Sunday, October 25, 2015

William Randolph Hearst's Monasteries

Newspaperman William Randolph Hearst (1863-1951) was for a while insanely rich. He spent his money profligately in every direction, buying property, houses, and art. Like some of the other big Gilded Age collectors, he especially liked buying, not just objects, but whole rooms full of objects and even better whole buildings. I was drawn to this story by the picture above, supposed to show Hearst on the wharf in San Francisco around 1925, inspecting a shipload of medieval stones.

So I started work on what I thought would be a quick little post about Hearst's mad buying spree and the fate of these particular stones. I discovered, though, that Hearst bought so much stuff that it is difficult to say which building might be in these crates. Nor is that even Hearst himself in the picture; most likely it is one of his architects, Walter Steilberg. Also, after 1929 Hearst's fortunes suffered badly, and he started selling off his collections even faster then he had acquired them. His two biggest acquisitions, two whole monasteries, were not re-assembled in his lifetime.

Much of Hearst's collection ended up in his mad California castle, including the facade of a Roman temple, a 3rd century mosaic, two dozen antique fireplaces, and so on. The dining room (above) has a sixteenth-century ceiling from an Italian monastery, a giant fifteenth-century French fireplace, several sixteenth-century Flemish tapestries, and the walls are lined with fifteenth-century Spanish choir stalls.

So for Hearst, at least, buying a whole monastery was not much of a stretch. The first one he purchased was St. Bernard de Clairvaux, built between 1133 and 1141 at Sacramenia, near Segovia in northern Spain. Hearst bought the cloisters and several outbuildings in 1925, and the stones were individually numbered and then shipped to America in 11,000 crates. Because of Hearst's mounting financial troubles and a loss of interest in the project, things soon stalled:
The massive crates remained in a warehouse in Brooklyn, New York, for 26 years. One year after Hearst’s' death in 1952, they were purchased by two entrepreneurs for use as a tourist attraction. It took 19 months and the equivalent of nearly $20 million dollars (in today’s currency) to put the Monastery back together. In 1953 Time magazine called it “the biggest jigsaw puzzle in history.”

In 1964, Colonel Robert Pentland, Jr, who was a multimillionaire banker, philanthropist and benefactor of many Episcopal churches, purchased the Cloisters and presented them to the Bishop of Florida. Today the parish Church of St. Bernard de Clairvaux is an active and growing congregation in the Episcopal Diocese of Southeast Florida. Services are held on Sundays and weekdays in both English and Spanish.
It seems typical of Hearst that having lost interest in his first monastery, which was sitting in a New York warehouse, he then bought another:
Santa María de Óvila is a former Cistercian monastery built in Spain beginning in 1181 on the Tagus River near Trillo, Guadalajara, about 90 miles (140 km) northeast of Madrid. During prosperous times over the next four centuries, construction projects expanded and improved the small monastery. Its fortunes declined significantly in the 18th century, and in 1835 it was confiscated by the Spanish government and sold to private owners who used its buildings to shelter farm animals.
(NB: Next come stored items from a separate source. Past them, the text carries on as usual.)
-- ==== Sys2Proof/Machine/MulDiv.lean ====
section
/-!
DEFINITION. Multiply, divide and Hi/Lo moves (spec/42_muldiv.md). All work is done in execute (R190).
-/
namespace Sys2Proof.Machine

/-- Writing the accumulators (R39). -/
def setHiLo (s : State) (hi lo : Word) : State := { s with hi := hi, lo := lo }

/-- The exact signed product (R191); `q = p mod 2^64` splits into `w(q >> 32)` and `w(q)`. -/
def productHi (a b : Word) : Word := word (((sval a * sval b) % 2 ^ 64) >>> 32)
def productLo (a b : Word) : Word := word ((sval a * sval b) % 2 ^ 64)

/-- Quotient rounded toward zero, and the remainder with the sign of the dividend (R192). -/
def quotient (a b : Word) : Word := word (Int.tdiv (sval a) (sval b))
def remainder (a b : Word) : Word := word (Int.tmod (sval a) (sval b))

/-- The execute step of `mult` (R191): the result carried is LO, which nothing writes to a general register (R190). -/
def multExecute (s : State) (r : Record) : State × Option Word :=
  (setHiLo s (productHi r.rsVal r.rtVal) (productLo r.rsVal r.rtVal), some (productLo r.rsVal r.rtVal))

/-- The execute step of `div` (R192, R253): by zero, zeros and one report, and execution continues. -/
def divExecute (s : State) (r : Record) : State × Option Word :=
  if r.rtVal = 0 then (appendReport .divByZero r (setHiLo s 0 0), some 0)
  else (setHiLo s (remainder r.rsVal r.rtVal) (quotient r.rsVal r.rtVal), some (quotient r.rsVal r.rtVal))

/-- R191 -/
def multStages : Stages := { execute := multExecute }

def execMult (rs rt : Reg) (s : State) : Host.Outcome State Fault Refusal := alone (.mult rs rt) multStages s

/-- R192 -/
def divStages : Stages := { execute := divExecute }

def execDiv (rs rt : Reg) (s : State) : Host.Outcome State Fault Refusal := alone (.div rs rt) divStages s

/-- R193 -/
def mfhiStages : Stages := { execute := fun s _ => (s, some s.hi) }

def execMfhi (rd : Reg) (s : State) : Host.Outcome State Fault Refusal := alone (.mfhi rd) mfhiStages s

/-- R194 -/
def mfloStages : Stages := { execute := fun s _ => (s, some s.lo) }

def execMflo (rd : Reg) (s : State) : Host.Outcome State Fault Refusal := alone (.mflo rd) mfloStages s

end Sys2Proof.Machine
end

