-- ==== Sys2Proof/Machine/Shift.lean ====
section
/-!
DEFINITION. Shifts by the immediate amount (spec/43_shift.md).
-/
namespace Sys2Proof.Machine

/-- The distance of a shift by a non-negative amount. R200: an amount of 32 or more shifts every bit out, so it acts as 32 does
(notes/assumptions/12.md); the cap keeps the powers of two small. -/
def shiftDistance (imm : Word) : Nat := min (sval imm).toNat 32

/-- The execute step of a shift (R200, R254): a negative amount gives no result and one report. -/
def shiftExecute (f : Word → Nat → Word) (imm : Word) (s : State) (r : Record) : State × Option Word :=
  if sval imm < 0 then (appendReport .invalidShift r s, none)
  else (s, some (f r.rsVal (shiftDistance imm)))

/-- `w(u(a) << n)` (R201) -/
def shiftLeft (a : Word) (n : Nat) : Word := word (uval a * 2 ^ n)
/-- `w(u(a) >> n)` (R202) -/
def shiftRight (a : Word) (n : Nat) : Word := word (uval a >>> n)
/-- `w(s(a) >> n)` (R203) -/
def shiftRightSigned (a : Word) (n : Nat) : Word := word (sval a >>> n)

/-- R201 -/
def sllStages (imm : Word) : Stages := { execute := shiftExecute shiftLeft imm }

def execSll (rt rs : Reg) (imm : Word) (s : State) : Host.Outcome State Fault Refusal := alone (.sll rt rs imm) (sllStages imm) s

/-- R202 -/
def srlStages (imm : Word) : Stages := { execute := shiftExecute shiftRight imm }

def execSrl (rt rs : Reg) (imm : Word) (s : State) : Host.Outcome State Fault Refusal := alone (.srl rt rs imm) (srlStages imm) s

/-- R203 -/
def sraStages (imm : Word) : Stages := { execute := shiftExecute shiftRightSigned imm }

def execSra (rt rs : Reg) (imm : Word) (s : State) : Host.Outcome State Fault Refusal := alone (.sra rt rs imm) (sraStages imm) s

end Sys2Proof.Machine
end

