-- ==== Sys2Proof/Machine/StagesOf.lean ====
section
/-!
DEFINITION. The stage functions of each instruction, for the cycle: the same `Stages` its meaning is made of. One arm per constructor.
-/
namespace Sys2Proof.Machine

def stagesOf (i : Instr) : Stages :=
  match i with
  | .nop => nopStages
  | .add _ _ _ => addStages
  | .sub _ _ _ => subStages
  | .and _ _ _ => andStages
  | .or _ _ _ => orStages
  | .slt _ _ _ => sltStages
  | .nor _ _ _ => norStages
  | .addi _ _ imm => addiStages imm
  | .andi _ _ imm => andiStages imm
  | .ori _ _ imm => oriStages imm
  | .slti _ _ imm => sltiStages imm
  | .mult _ _ => multStages
  | .div _ _ => divStages
  | .mfhi _ => mfhiStages
  | .mflo _ => mfloStages
  | .sll _ _ imm => sllStages imm
  | .srl _ _ imm => srlStages imm
  | .sra _ _ imm => sraStages imm
  | .lw _ _ imm => lwStages imm
  | .sw _ _ imm => swStages imm
  | .j label => jStages label
  | .jal label => jalStages label
  | .jr _ => jrStages
  | .beq _ _ label => beqStages label
  | .bne _ _ label => bneStages label
  | .blt _ _ label => bltStages label
  | .bgt _ _ label => bgtStages label
  | .ble _ _ label => bleStages label
  | .bge _ _ label => bgeStages label

end Sys2Proof.Machine
end

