-- ==== Sys2Proof/Machine/Core.lean ====
section
/-!
DEFINITION. The machine behind Host/Core.lean.
-/
def Sys2Proof.core : Host.Core := { State := Sys2Proof.Machine.State, Fault := Sys2Proof.Machine.Fault, Refusal := Sys2Proof.Machine.Refusal, step := Sys2Proof.Machine.step, reset := Sys2Proof.Machine.State.reset }
end

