/-! `countCycle` -/

@[simp] theorem countCycle_regs (s : State) : (countCycle s).regs = s.regs := rfl
@[simp] theorem countCycle_hi (s : State) : (countCycle s).hi = s.hi := rfl
@[simp] theorem countCycle_lo (s : State) : (countCycle s).lo = s.lo := rfl
@[simp] theorem countCycle_pc (s : State) : (countCycle s).pc = s.pc := rfl
@[simp] theorem countCycle_fb (s : State) : (countCycle s).fb = s.fb := rfl
@[simp] theorem countCycle_instructionsRetired (s : State) : (countCycle s).instructionsRetired = s.instructionsRetired := rfl
@[simp] theorem countCycle_stalls (s : State) : (countCycle s).stalls = s.stalls := rfl
@[simp] theorem countCycle_fetched (s : State) : (countCycle s).fetched = s.fetched := rfl
@[simp] theorem countCycle_branchFetched (s : State) : (countCycle s).branchFetched = s.branchFetched := rfl
@[simp] theorem countCycle_status (s : State) : (countCycle s).status = s.status := rfl
@[simp] theorem countCycle_log (s : State) : (countCycle s).log = s.log := rfl
@[simp] theorem countCycle_slotIF (s : State) : (countCycle s).slotIF = s.slotIF := rfl
@[simp] theorem countCycle_slotID (s : State) : (countCycle s).slotID = s.slotID := rfl
@[simp] theorem countCycle_slotEX (s : State) : (countCycle s).slotEX = s.slotEX := rfl
@[simp] theorem countCycle_slotMEM (s : State) : (countCycle s).slotMEM = s.slotMEM := rfl
@[simp] theorem countCycle_slotWB (s : State) : (countCycle s).slotWB = s.slotWB := rfl
@[simp] theorem countCycle_dmem (s : State) : (countCycle s).dmem = s.dmem := rfl
@[simp] theorem countCycle_prog (s : State) : (countCycle s).prog = s.prog := rfl
@[simp] theorem countCycle_labels (s : State) : (countCycle s).labels = s.labels := rfl
@[simp] theorem countCycle_maxCycles (s : State) : (countCycle s).maxCycles = s.maxCycles := rfl
@[simp] theorem countCycle_cycles (s : State) : (countCycle s).cycles = s.cycles + 1 := rfl

/-! `writeback` -/

@[simp] theorem writeback_hi (s : State) (r : Record) : (writeback s r).hi = s.hi := by unfold writeback; split <;> simp
@[simp] theorem writeback_lo (s : State) (r : Record) : (writeback s r).lo = s.lo := by unfold writeback; split <;> simp
@[simp] theorem writeback_pc (s : State) (r : Record) : (writeback s r).pc = s.pc := by unfold writeback; split <;> simp
@[simp] theorem writeback_fb (s : State) (r : Record) : (writeback s r).fb = s.fb := by unfold writeback; split <;> simp
@[simp] theorem writeback_cycles (s : State) (r : Record) : (writeback s r).cycles = s.cycles := by unfold writeback; split <;> simp
@[simp] theorem writeback_instructionsRetired (s : State) (r : Record) : (writeback s r).instructionsRetired = s.instructionsRetired := by unfold writeback; split <;> simp
@[simp] theorem writeback_stalls (s : State) (r : Record) : (writeback s r).stalls = s.stalls := by unfold writeback; split <;> simp
@[simp] theorem writeback_fetched (s : State) (r : Record) : (writeback s r).fetched = s.fetched := by unfold writeback; split <;> simp
@[simp] theorem writeback_branchFetched (s : State) (r : Record) : (writeback s r).branchFetched = s.branchFetched := by unfold writeback; split <;> simp
@[simp] theorem writeback_status (s : State) (r : Record) : (writeback s r).status = s.status := by unfold writeback; split <;> simp
@[simp] theorem writeback_log (s : State) (r : Record) : (writeback s r).log = s.log := by unfold writeback; split <;> simp
@[simp] theorem writeback_slotIF (s : State) (r : Record) : (writeback s r).slotIF = s.slotIF := by unfold writeback; split <;> simp
@[simp] theorem writeback_slotID (s : State) (r : Record) : (writeback s r).slotID = s.slotID := by unfold writeback; split <;> simp
@[simp] theorem writeback_slotEX (s : State) (r : Record) : (writeback s r).slotEX = s.slotEX := by unfold writeback; split <;> simp
@[simp] theorem writeback_slotMEM (s : State) (r : Record) : (writeback s r).slotMEM = s.slotMEM := by unfold writeback; split <;> simp
@[simp] theorem writeback_slotWB (s : State) (r : Record) : (writeback s r).slotWB = s.slotWB := by unfold writeback; split <;> simp
@[simp] theorem writeback_dmem (s : State) (r : Record) : (writeback s r).dmem = s.dmem := by unfold writeback; split <;> simp
@[simp] theorem writeback_prog (s : State) (r : Record) : (writeback s r).prog = s.prog := by unfold writeback; split <;> simp
@[simp] theorem writeback_labels (s : State) (r : Record) : (writeback s r).labels = s.labels := by unfold writeback; split <;> simp
@[simp] theorem writeback_maxCycles (s : State) (r : Record) : (writeback s r).maxCycles = s.maxCycles := by unfold writeback; split <;> simp
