-- ==== Sys2Proof/Laws/Decode.lean ====
section
/-!
SUPPORT. The layout of a word (spec/30_encoding.md R81): reading the fields of a written word gives them back, and the other way round.
-/
namespace Sys2Proof

@[simp] theorem splitDiw_joinDiw (f : Fields) : splitDiw (joinDiw f) = f := by
  obtain ⟨opc, rs, rt, rd, zero, imm⟩ := f
  simp only [splitDiw, joinDiw, Fields.mk.injEq]
  refine ⟨?_, ?_, ?_, ?_, ?_, ?_⟩ <;>
  · apply BitVec.eq_of_getLsbD_eq
    intro k hk
    simp only [BitVec.getLsbD_extractLsb', BitVec.getLsbD_append]
    have : k < 32 := by omega
    interval_cases k <;> simp

@[simp] theorem joinDiw_splitDiw (d : Diw) : joinDiw (splitDiw d) = d := by
  apply BitVec.eq_of_getLsbD_eq
  intro k hk
  simp only [splitDiw, joinDiw, BitVec.getLsbD_extractLsb', BitVec.getLsbD_append]
  interval_cases k <;> simp

/-- What decoding answers, in terms of the fields (R81, R82, R83). -/
theorem decode_joinDiw (f : Fields) : decode (joinDiw f) = if f.zero = 0 then decodeByTag f else .error .reservedBitsSet := by
  simp [decode]

end Sys2Proof
end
American publisher William Randolph Hearst bought parts of the monastery in 1931 with the intention of using its stones in the construction of a grand and fanciful castle at Wyntoon, California, but after some 10,000 stones were removed and shipped, they were abandoned in San Francisco for decades. These stones are now in various locations around California: the old church portal has been reassembled at the University of San Francisco, and the chapter house is being reassembled by Trappist monks at the Abbey of New Clairvaux in Vina, California. Other stones are serving as simple decorative elements in Golden Gate Park's botanical garden.
The picture above shows what was left of the monastery after Hearst's men had taken away what they wanted.

Above, some of the stones in Golden Gate Park.


The monastery entrance in Spain and at the University of San Francisco.

Many of the stones that Hearst purchased came from the monastery chapter house. When he heard about this, the abbot of the Trappist Abbey of New Clairvaux in California thought they should be reassembled to become part of his monastery. He first came up with this plan in 1955, but it actually took until 2003 for this to happen, with funding from the Hearst foundation. Only about half of the stones in the reconstructed chapter house are original, but the rest were carved by stone masons to match the medieval patterns.

 
And so my struggle to find out about that one photograph comes to an end, after a circuitous but fascinating journey.

1 comment:

  1. Cripes, I thought I already had more than enough reason to hate Hearst with a passion, but this just adds to the pile of reasons.